Nat Friedman was asked whether Microsoft will change policies about access to private repositories. The answer was:
Microsoft hosts the confidential information of more than one billion customers today, and this is a responsibility we take extremely seriously.
GitHub already has policies and controls in place to limit employee access to private repos, and this will remain as tight as ever under Microsoft.
The responses to this statement show lots of distrust.
Claims that Microsoft is cooperating with government spies
While nobody asked Nat Friedman the above question, they did ask about news that Microsoft installed backdoors in Outlook-dot-COM for use by government spies.
He replied that Microsoft does not cooperate with government spies: https://blogs.microsoft.com/datalaw/our-practices/#did-participate-in-prism-program
The questioner went on to ask about the risk that government spies might surreptitiously insert code into source repositories. And the questioner suggested that “code signing” in Git might be a way around that problem.
The question as associated with — https://en.wikipedia.org/wiki/PRISM_%28surveillance_program%29
PRISM is an NSA program to collect data from various service networks like Google, Yahoo, Microsoft, etc, about data traversing these service networks. The NSA makes a request for data matching certain search terms.
Microsoft’s answer on the above page is:
Q: How does Microsoft determine what countries can request data?
A: Microsoft produces data in response to valid legal requests from governmental entities in countries where we host the requested data. We conduct a local legal review of each request we receive against local laws and standards. We also periodically review our screening processes around the world to ensure local judicial procedures are being followed and our global human rights statement is being applied.
Q: Does Microsoft notify users of its consumer services, such as Outlook.com, when law enforcement or another governmental entity in the U.S. requests their data?

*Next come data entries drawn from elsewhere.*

-- ==== Sys2Proof/Machine/Launch.lean ====
section
/-! DEFINITION. What the outside world does to the machine: the INIT signal (spec/70_reset_and_hazards.md R161), and the
launch of a run (R160, R163, R165), which the host establishes before the first instruction. -/

namespace Sys2Proof.Machine

/-- The machine after an INIT, column 3 of R161: the vector and opmask registers, MXCSR, XCR0 and CR0.CD and CR0.NW keep
their values, what the table names besides starts again, and the rest stays (assumption 27). -/
def State.afterInit (s : State) : State :=
  { s with
    g := State.reset.g
    rip := State.reset.rip
    csBase := State.reset.csBase
    csL := State.reset.csL
    rflags := State.reset.rflags
    cr0 := 0x10#64 ||| (s.cr0 &&& 0x60000000#64)
    cr4 := State.reset.cr4
    efer := State.reset.efer
    cpl := State.reset.cpl
    fsBase := State.reset.fsBase
    gsBase := State.reset.gsBase }

/-- R163 (1) to (5): protected mode, paging and 64-bit mode, CR4.OSXSAVE, XCR0[2:1] and XCR0[7:5], CR0.TS clear. That paging is
CR0 bit 31 and LME IA32_EFER bit 8 is presumed (assumption 5). -/
def State.enabled (s : State) : State :=
  { s with
    cr0 := (s.cr0 ||| 1#64 ||| 1#64 <<< 31) &&& ~~~(1#64 <<< 3)
    cr4 := s.cr4 ||| 1#64 <<< 18
    xcr0 := s.xcr0 ||| 0xE6#64
    efer := s.efer ||| 1#64 <<< 8 ||| 1#64 <<< 10
    rflags := s.rflags &&& ~~~(1#64 <<< 17)
    csL := true }

/-- Maps with zero every byte of `as` that is not mapped yet. -/
def Memory.mapZero (m : Memory) : List Quad → Memory
  | [] => m
  | a :: as => Memory.mapZero (match m.get a.toNat with | some _ => m | none => m.set a.toNat 0#8) as

/-- The linear addresses an instruction's memory operand reads in this state (spec/20_memory.md R43). -/
def State.operandAddrs (s : State) (i : Instr) : List Quad :=
  let full (f : Form) (ps : List LegacyPrefix) (m : MemRef) :=
    addrs (s.linearAddress f ps false i.len m) (VecLen.bytes f.vl)
  let one (f : Form) (ps : List LegacyPrefix) (m : MemRef) := addrs (s.linearAddress f ps true i.len m) 4
  match i with
  | .vpermpsVex256 ps _ _ (.mem m) => full .vex256 ps m
  | .vpermpsVex256 _ _ _ (.reg _) => []
  | .vpermpsEvex256 ps _ _ _ (.mem m) => full .evex256 ps m
  | .vpermpsEvex256 ps _ _ _ (.bcst m) => one .evex256 ps m
  | .vpermpsEvex256 _ _ _ _ (.reg _) => []
  | .vpermpsEvex512 ps _ _ _ (.mem m) => full .evex512 ps m
  | .vpermpsEvex512 ps _ _ _ (.bcst m) => one .evex512 ps m
  | .vpermpsEvex512 _ _ _ _ (.reg _) => []

/-- The launch of one encoded instruction: the premises of R163 hold and its bytes stand at `rip`. -/
def State.launch (s : State) (bytes : List Byte) : State :=
  let e := s.enabled
  { e with regions := [], mem := Memory.setBytes e.mem e.rip bytes }

/-- R163 (6): the memory operand is mapped. -/
def State.mapOperand (s : State) (i : Instr) : State := { s with mem := Memory.mapZero s.mem (s.operandAddrs i) }

end Sys2Proof.Machine
end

A: Yes. Microsoft gives prior notice to users whose data is sought by a law enforcement agency or other governmental entity, except where prohibited by law. We may withhold notice in exceptional circumstances, such as emergencies where notice could result in danger (e.g., child exploitation investigations), or where notice would be counterproductive (e.g., where the user’s account has been hacked). Microsoft also provides delayed notice to users upon expiration of a valid and applicable nondisclosure order unless Microsoft, in its sole discretion, believes that providing notice could result in danger to identifiable individuals or groups or be counterproductive.